I couldn't help myself. The relief that washed over me was overwhelming. Because he had spoken in Vardeshi. And I had understood every word.
The temperature in the room instantly dropped ten degrees. "I'm sorry," I said hastily, as they all stared at me, humans and Vardeshi alike. "You're not wrong. My grades last year were terrible. Because I spent all of last year learning Vardeshi." I said it directly to the officer who had spoken, in his own language.
The silence that followed my words was absolute, and it went on for a discomfitingly long time.

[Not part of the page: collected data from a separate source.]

/-- A bay's entry into DEEP begins at the clamp edge; its port keeps requests for the wake. -/
def State.sleepBay (s : State) (d b : Nat) : State := (s.clampBay d b false).modBay d b fun x => { x with state := .deep }

/-- A die's entry begins: pads latch, its clocks stop; into DEEP its bays are clamped and its time base goes OFF. -/
def State.sleepDie (s : State) (d : Nat) (deep : Bool) : State :=
  let s := if deep then
      let s := (List.range 96).foldl (fun (s : State) b => if (s.bay d b).state = .active then s.sleepBay d b else s) s
      let s := ((s.orphanTime d).modMon d fun m => { m with state := .off, run := 0, slew := 0, parentOk := false }).modTime d fun t =>
        { t with stopped := true }
      (s.dropSched d).stopNode (d * 0x1000 + 0x400)
    else s
  let s := if (s.die d).io.pads = .enabled then s.latchPads d else s
  (s.napDie d).modElem 1 d 0 fun e =>
    { e with phase := .entering, target := if deep then .deep else .nap, atPs := s.now, pendingEnable := false, idleAt := none }

def State.sleepElemBay (s : State) (d b : Nat) : State :=
  (s.sleepBay d b).modElem 2 d b fun e => { e with state := .active, phase := .entering, target := .deep, atPs := s.now, pendingEnable := false, idleAt := none }

/-- Fabric logic without power: no flip-flop keeps its contents, no slice runs (02 R61; 18 Table 18.6). -/
def State.unpowerBay (s : State) (d b : Nat) : State :=
  (groupSlices b).foldl (fun (s : State) i => s.modSlice d i Slice.stopped) ((s.modBay d b fun x => { x with ffs := .undef s.free }).drew 1)

def Die.unpower (x : Die) (seed : Nat) : Die :=
  { x with stFfs := .undef seed, bays := tmodAll Bay.reset x.bays (List.range 96) fun _ (b : Bay) => { b with ffs := .undef seed },
           slices := tmodAll Slice.reset x.slices (x.slices.map (·.1)) fun _ (m : Slice) => m.stopped }

/-- The entry of a bay or die ends: the state is reached, its commands complete, a held wake starts the exit. -/
def State.entryEnd (s : State) (kind d id : Nat) : State :=
  let e := s.elem kind d id
  if e.phase ≠ .entering then s
  else
    let s := if e.target = .deep then (if kind = 1 then (s.modDie d fun x => x.unpower s.free).drew 1 else s.unpowerBay d id) else s
    let s := s.modElem kind d id fun e => { e with state := e.target, phase := .steady, cmds := [], pendingEnable := false }
    let s := s.completeAll e.cmds stOk []
    if e.pendingEnable then s.wakeElem kind d id else s

/-! ### Exit (18 R472, R473) -/

/-- The wake queue of a port is delivered in arrival order; where the port did not open its packets are disposed of. -/
def State.deliverQueue (s : State) (d r p : Nat) : State :=
  let b := bayOfPort r p
  if s.bayAsleep d b then s
  else
    let q := if p = 5 then (s.router d r).wq0 else (s.router d r).wq1
    let s := s.modRouter d r fun x => if p = 5 then { x with wq0 := [] } else { x with wq1 := [] }
    let down : Bool := (s.router d r).drained p || !(s.bay d b).portOpen
    q.foldl (fun (s : State) k => if down then s.toDrained d r p k else s.toElement d r p k) s

def State.deliverDie (s : State) (d : Nat) : State :=
  (List.range 48).foldl (fun (s : State) r => (s.deliverQueue d r 5).deliverQueue d r 6) s

/-- A bay leaves DEEP: its port reclaims its credits and it releases (13 R345); Leggett reads its frames first (13 R365). -/
def State.wakeBay (s : State) (d b : Nat) : State :=
  if s.fenced d then s
  else (s.releaseBay d b).modLeggett d fun l => { l with first := l.first ++ [(2304 * b, 2304 * (b + 1))] }

/-- A die's clocks run again; after DEEP every flip-flop loads INIT (02 R61), every slice
    takes its reset values (04 R129), its static slices and its bays are released, Leggett reads the frames first
    (13 R365) and its time base is UNCAL (11 Table 11.2). -/
def State.wakeDie (s : State) (d : Nat) : State :=
  let deep := (s.elem 1 d 0).state == .deep
  let s := s.unnapDie d
  let s := s.modElem 1 d 0 fun e => { e with state := .active, phase := .steady, wakes := satInc e.wakes, pendingEnable := false, idleAt := none }
  let s := if deep then
      let s := ((s.loadInitDie d).initIo d).modDie d fun x => { x with leggett := { x.leggett with frame := 0, passAt := s.now } }
      let s := s.modNode (d * 0x1000 + 0x400) fun n => { n with state := .running }
      let s := (s.modTime d fun t => { t with stopped := false }).modMon d fun m => { m with state := .uncal, run := 0, ignored := 0, slew := 0 }
      let s := (List.range 32).foldl (fun (s : State) g => s.resetGroup d (96 + g) s.cfg.bundle) s
      let s := (List.range 96).foldl (fun (s : State) b =>
        let e := s.elem 2 d b
        if (s.bay d b).state = .deep ∧ e.state ≠ .deep ∧ e.phase = .steady then s.wakeBay d b
        else s.groupRegs d b (s.regionImage d (some b))) s
      s.modLeggett d fun l => { l with first := [(0, 262144)] }
    else s
  let s := if (s.die d).io.pads = .latched then s.modIo d fun x => { x with pads := .enabled } else s
  s.deliverDie d

/-- The exit of a bay or die ends: it is ACTIVE, and its commands complete. -/
def State.exitEnd (s : State) (kind d id : Nat) : State :=
  let e := s.elem kind d id
  if e.phase ≠ .waking then s
  else if kind = 1 then
    let s := ((s.wakeDie d).modElem 1 d 0 fun e => { e with wakeCmds := [], target := .active }).completeAll e.wakeCmds stOk []
    if e.target = .nap then (s.sleepDie d false).modElem 1 d 0 fun x => { x with cmds := e.cmds } else s
  else if ¬ s.dieAwake d then s
  else
    let s := s.modElem 2 d id fun e =>
      { e with state := .active, phase := .steady, wakes := satInc e.wakes, pendingEnable := false, idleAt := none, wakeCmds := [] }
    ((s.wakeBay d id).deliverQueue d (bayRouter id) (bayPort id)).completeAll e.wakeCmds stOk []

/-! ### Package DEEP (18 R474 to R476) -/

/-- Heartbeat timers stand still with what they have counted (17 R444; 18 R474). -/
def State.hbStop (s : State) : State :=
  s.modGable fun g => { g with mbx := tmodAll Mbx.reset g.mbx (g.mbx.map (·.1)) fun _ (b : Mbx) => { b with hbUsed := b.hbUsed + (s.now - b.hbAt), hbAt := s.now } }
def State.hbStart (s : State) : State :=
  s.modGable fun g => { g with mbx := tmodAll Mbx.reset g.mbx (g.mbx.map (·.1)) fun _ (b : Mbx) => { b with hbAt := s.now } }

/-- The nodes of the core and time-base PLLs, which stop in package DEEP (18 Table 18.2). -/
def State.hubNodes (s : State) : List Nat := [0x8100, 0x8200, 0x8300, 0x8400, 0x8500, prefCode] ++ s.dieList.map fun d => d * 0x1000 + 0x400

/-- AOCLK periods of 2^-15 s since the entry (11 R302). -/
def State.deepPeriods (s : State) : Nat := (s.now - s.clk.deepAt) * 32768 / 1000000000000

/-- The master time the Sarking domain carries; with AOCLK failed, the time held at the entry (18 R457). -/
def State.carriedCtr (s : State) : Nat :=
  if s.clk.aoclkFail then s.clk.deepTime else (s.clk.deepTime + s.deepPeriods * 2 ^ 65) % 2 ^ 112

/-- A wake source fires in package DEEP: REFOSC_EN rises and the OSCD count starts (18 R455, R475). -/
def State.beginPackageWake (s : State) (causes : BitVec 6) : State :=
  (s.modClk fun k => { k with pkg := .waking, wakeCause := causes, pendingEnable := false }).modCfg fun c =>
    { c with refosc := true, oscdAt := some (s.now + oscdPs (bitsOf c.straps.toNat 2 3)) }

/-- A wake source fires: at once in DEEP, held during the entry (18 R474). -/
def State.packageWake (s : State) (source : Nat) : State :=
  let bit := BitVec.ofNat 6 (2 ^ source)
  match s.clk.pkg with
  | .deep => s.beginPackageWake bit
  | .entering =>
    if s.clk.pendingEnable then s else s.modClk fun k => { k with pendingEnable := true, wakeCause := bit }
  | _ => s

/-- Steps 1 to 3 of the entry: dies in DEEP, channels in SREF, and every ACTIVE link and Eoset-X port begins to shut down with REASON 0x01
    (10 R272, R273); those that ran unencrypted are noted for the wake (R476). -/
def State.deepLinksDown (s : State) : State :=
  let s := s.dieList.foldl (fun (s : State) d => s.entryEnd 1 d 0) s
  let s := (List.range 8).foldl (fun (s : State) n =>
    if (s.chan n).state = .up then s.modChan n fun x => { x with sref := true, pd := false, wakeAt := none } else s) s
  let links := s.allLanesets.filter fun k => laneKind k != 2 && (s.laneset k).state == .active
  let again := links.filter fun k => !(s.link k).encrypted && !(s.laneset k).shutting
  links.foldl (fun (s : State) k => if (s.laneset k).shutting then s.modLaneset k fun x => { x with downReason := 1 } else s.shutDown k 1 false)
    (s.modClk fun k => { k with deepLinks := true, relink := again })

/-- Steps 4 to 6, once no link is shutting down: what is left of the lane sets is OFF, time recorded, power removed, REFOSC_EN low. -/
def State.packageDeep (s : State) : State :=
  let s := s.allLanesets.foldl (fun (s : State) k => s.laneKill k) s
  let time := (s.time 8).ctr
  let s := s.hubNodes.foldl (fun (s : State) c => s.stopNode c) (s.modTime 8 fun t => { t with stopped := true })
  let s := ((s.dropSched 8).spHold.periDeep.hbStop.modCfg fun c => { c with refosc := false }).modClk fun k =>
    { k with pkg := .deep, deepAt := s.now, deepTime := time, deepLinks := false }
  if s.clk.pendingEnable then s.beginPackageWake s.clk.wakeCause else s

/-- The package is rebuilt (18 R476, Table 18.9): PREF from REFCLK where its lane does not run, time carried on AOCLK, links that ran
    unencrypted come up again, DMA judges the GOs it held, the dies are ACTIVE and the PWR_SET completes. -/
def State.packageUp (s : State) : State :=
  let s := s.hubNodes.foldl (fun (s : State) c => s.modNode c fun n => { n with state := .running }) s
  let p := s.node prefCode
  let s := if p.source = 0 then s else s.modNode prefCode fun n => { n with source := 0, newSource := some n.source }
  let ctr := s.carriedCtr
  let s := (s.modTime 8 fun t => { t with stopped := false, ctr := ctr }).modTb fun b =>
    { b with aoclk := b.src != 0, relock := b.src == 1, cmpAt := none, mstate := if b.src = 0 then .free else .holdover }
  let tok := s.clk.deepMbx
  let more := (s.elem 0 0 0).wakeCmds
  let again := s.clk.relink
  let s := (s.modClk fun k => { k with pkg := .active, pendingEnable := false, deepMbx := none, relink := [] }).modElem 0 0 0 fun e =>
    { e with wakes := satInc e.wakes, wakeCmds := [] }
  let s := (List.range 8).foldl (fun (s : State) n => if (s.chan n).sref then s.chanAwake n else s) s
  let s := again.foldl (fun (s : State) k => s.bringUp k) s.spRelease.hbStart
  let s := s.dieList.foldl (fun (s : State) d => if (s.elem 1 d 0).state = .deep then s.wakeDie d else s) s
  let s := (List.range 32).foldl (fun (s : State) c =>
    if (s.dmaCh c).goInDeep then (s.modDma c fun x => { x with goInDeep := false, pendingEnable := false }).dmaGoIdle c else s) s
  (s.completeOpt tok stOk []).completeAll more stOk []

/-! ### Rows (18 R470 to R476) -/

/-- What keeps a die from sleeping by command: a bay load, repair, restore or enable of it runs (18 R471). -/
def State.dieLoads (s : State) (d : Nat) : Bool :=
  (s.cfg.stream.isOpen && s.cfg.stream.what != .full && s.cfg.stream.die == d) ||
  (List.range 96).any fun b => (s.bay d b).state == .loading || (s.bay d b).state == .restoring || (s.bay d b).runCmd.isSome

Finally the platinum-haired one—Saresh—said, "You . . . are the first to speak to us in our own tongue." I felt a thrill of triumph; he had answered me in Vardeshi.
I nodded. "I think there are only two of us who can."
"Who taught you?" This from the dark-haired commander. I recognized the title of khavi from Dr. Sawyer's files.
"A human named Alistair Sawyer. A language . . . expert? A linguist. He met the first Vardeshi who came to Earth. He has been"—I faltered—"to design . . . a computer program for learning Vardeshi."
"Designing," the gray-haired one corrected.
"Designing," I repeated. "I am his first student. I have only practiced with him. Until today."